What you are asked to do: Of the material below, only the lines from the line containing "write (R203). -/" down to the line containing "def State.readFree (s" belong in the answer, written out exactly.

Data for this exercise:
/-- Byte ranges a command writes: a product none of its destination's when every block is resident, a SIGNAL its counter. -/
def State.cmdWrites (s : State) (c : CtxNo) (m : Cmd) : List (Nat × Nat) :=
  if m.op = 0x2B then (if m.bit 12 then [] else [(m.f 128 48, m.f 128 48 + 7)]) else
  let fields := if (m.op == 1 || m.op == 2) && s.allResident c m then m.writeFields.filter (· != 160) else m.writeFields
  let ds := fields.filterMap (fun l => s.descAt (m.f l 10))
  let own := match s.cmdSlot c m with
    | some i => if m.op = 0x05 then (s.descAt (s.slot i).desc).toList else []
    | none => []
  (ds ++ own).flatMap Desc.ranges

/-- Do two lists of byte ranges meet? -/
def rangesMeet (a b : List (Nat × Nat)) : Bool :=
  a.any (fun p => b.any (fun q => decide (p.1 ≤ q.2 ∧ q.1 ≤ p.2)))

/-- Rescale tables a QSTAT or QCAL names. -/
def Cmd.statTables (m : Cmd) : List Nat :=
  match m.op with
  | 0x18 => [m.f 128 3]
  | 0x19 => [m.f 128 3, m.f 131 3]
  | _ => []

/-- The table a descriptor names. -/
def Desc.table (d : Desc) : Option Nat := if d.quant || d.stats then some d.qtable else none

/-- Every rescale table a command names: by field, through its descriptors, or through its slot's tag. -/
def State.cmdTables (s : State) (c : CtxNo) (m : Cmd) : List Nat :=
  m.statTables ++ (if m.op = 0x38 ∧ 1 ≤ m.f 128 4 ∧ m.f 128 4 ≤ 8 then [m.f 128 4 - 1] else [])
    ++ (m.readFields ++ m.writeFields).filterMap (fun l => (s.descAt (m.f l 10)).bind Desc.table)
    ++ (if m.op = 0x05 then (s.cmdSlots c m).filterMap (fun k => (s.descAt (s.slot k).desc).bind Desc.table) else [])

/-- Does command `a`, an ACCSTORE with RELEASE, decide what a later resident ACCLOAD or product finds resident (R100, R117, R197)? -/
def State.releases (s : State) (c : CtxNo) (a b : Cmd) : Bool :=
  a.op == 5 && a.bit 12 && ((b.op == 4 && b.bit 12) || (s.cmdSlots c a).any (fun i => (s.cmdSlots c b).contains i))

/-- Do the two commands share bytes that one of them writes? -/
def State.bytesMeet (s : State) (c : CtxNo) (a b : Cmd) : Bool :=
  rangesMeet (s.cmdWrites c a) (s.cmdReads c b ++ s.cmdWrites c b) || rangesMeet (s.cmdReads c a) (s.cmdWrites c b)

/-- Do the two commands name one slot? -/
def State.slotsMeet (s : State) (c : CtxNo) (a b : Cmd) : Bool := (s.cmdSlots c a).any (fun i => (s.cmdSlots c b).contains i)

/-- Does one act on a rescale table that the other names (R133, R134)? -/
def State.tablesMeet (s : State) (c : CtxNo) (a b : Cmd) : Bool :=
  a.statTables.any (fun t => (s.cmdTables c b).contains t) || b.statTables.any (fun t => (s.cmdTables c a).contains t)

/-- Commands that move or compute data: within a context they run one after another but for the overlaps of R203 (R248). -/
def Cmd.isData (m : Cmd) : Bool := [0x01, 0x02, 0x03, 0x04, 0x05, 0x06, 0x12, 0x13, 0x14].contains m.op

/-- BUCKET_SEND and BUCKET_RECV: later commands do not wait for them (R262). -/
def Cmd.isBucket (m : Cmd) : Bool := m.op == 0x20 || m.op == 0x21

/-- Has every tile taken its last interval: is the tile past its loads (R191)? -/
def TilePhase.loaded : TilePhase → Bool
  | .fresh => false
  | .preload => false
  | .run => false
  | _ => true

/-- R191: a product whose last load or lane-operand beat has entered the lane bank is in its epilogue. -/
def Cmd.inEpilogue (m : Cmd) : Bool :=
  match m.phase with
  | .running (.product j) => !j.tiles.isEmpty && decide (j.tiles.length ≤ j.next) && j.runs.all (fun r => r.phase.loaded)
  | .header _ _ => m.op == 1 || m.op == 2
  | _ => false

/-- May product or REDUCE `m` run its prologue beside the epilogue of `k` (R191)? No FENCE lies between, or `k` held `m` back. -/
def State.prologueOk (s : State) (c : CtxNo) (k m : Cmd) : Bool :=
  [0x01, 0x02, 0x03].contains m.op && k.inEpilogue && !rangesMeet (s.cmdWrites c k) (s.cmdReads c m) && !s.slotsMeet c k m && !s.pow.req

/-- R109, R110: a MERGE product on slots of an earlier command starts beside it: its tiles that match resident slots compute into shadow
slots, the others wait. What it reads the earlier command does not write, and of what it writes only its destination meets it. -/
def State.shadows (s : State) (c : CtxNo) (k m : Cmd) : Bool :=
  let side := ((m.writeFields.filter (· != 160)).filterMap (fun l => s.descAt (m.f l 10))).flatMap Desc.ranges
  (m.op == 1 || m.op == 2) && m.bit 12 && s.slotsMeet c k m && !s.releases c k m
    && !rangesMeet (s.cmdWrites c k) (s.cmdReads c m ++ side) && !rangesMeet (s.cmdReads c k) side

/-- A GATHER_ACC may start its windows while the last ones of an earlier one are in flight; row locks order their updates (R176). -/
def State.gathers (s : State) (c : CtxNo) (k m : Cmd) : Bool :=
  m.op == 0x14 && !rangesMeet (s.cmdWrites c k) ((m.readFields.filterMap (fun l => s.descAt (m.f l 10))).flatMap Desc.ranges)
    && (match k.phase with
        | .running (.gather g) => g.ended
        | _ => false)

/-- May command `m` start while the earlier command `k` is unfinished (R109, R203, R209, R248, R262)? -/
def State.letsStart (s : State) (c : CtxNo) (k m : Cmd) : Bool :=
  k.isBucket
    || (if k.isData && m.isData then
        (match k.phase with
         | .finished _ => !s.bytesMeet c k m
         | _ => s.shadows c k m || s.prologueOk c k m || s.gathers c k m)
      else !s.bytesMeet c k m && !s.tablesMeet c k m)

/-- No unfinished earlier command holds the command at place `i` back. -/
def State.noConflict (s : State) (c : CtxNo) (i : Nat) (m : Cmd) : Bool :=
  ((s.ctx c).cmds.take i).all (fun k => s.cmdDone c k || s.letsStart c k m)

/-- Has the command finished, as far as the lane bank is concerned? -/
def Phase.isOver : Phase → Bool
  | .finished _ => true
  | _ => false

/-- Has every tile of the product its slot? -/
def Cmd.placed (m : Cmd) : Bool :=
  match m.phase with
  | .running (.product j) => decide (j.tiles.length ≤ j.next) && j.runs.all (fun r => r.phase != .fresh)
  | .queued => false
  | _ => true

/-- May the intervals of the product or REDUCE at place `i` run: is it past its prologue (R191, R203)? A shadow takes slots once the
commands before it need none (log 12). -/
def State.laneFree (s : State) (c : CtxNo) (i : Nat) (m : Cmd) : Bool :=
  ((s.ctx c).cmds.take i).all (fun k => !k.isData || k.phase.isOver || (s.shadows c k m && k.placed)
    || (match k.phase, m.phase with
        | .running (.product j), .running (.product j2) => j.lead == j2.lead
        | _, _ => false))

/-- No earlier unfinished command writes the `n` bytes at `va`, so a read of them sees every earlier write (R203). -/
def State.readFree (s : State) (c : CtxNo) (i va n : Nat) : Bool :=
  ((s.ctx c).cmds.take i).all (fun k => s.cmdDone c k || k.isBucket || !rangesMeet (s.cmdWrites c k) [(va, va + n - 1)])

/-! ### Checks every opcode makes (R210) -/

/-- The first failing check of a list, as the reply it gives. -/
def firstBad : List (Bool × Reply) → Option Reply
  | [] => none
  | (true, _) :: t => firstBad t
  | (false, r) :: _ => some r

/-- OPFLAGS bits the opcode names (R209). -/
def namedFlags (op : Nat) : List Nat :=
  match op with
  | 0x01 | 0x02 => [12, 13, 14, 15, 16, 17]
  | 0x04 | 0x06 | 0x19 | 0x28 | 0x2B => [12]
  | 0x05 => [12, 14, 15]
  | 0x18 => [12, 13]
  | _ => []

Final answer:
/-- No earlier unfinished command writes the `n` bytes at `va`, so a read of them sees every earlier write (R203). -/
def State.readFree (s : State) (c : CtxNo) (i va n : Nat) : Bool :=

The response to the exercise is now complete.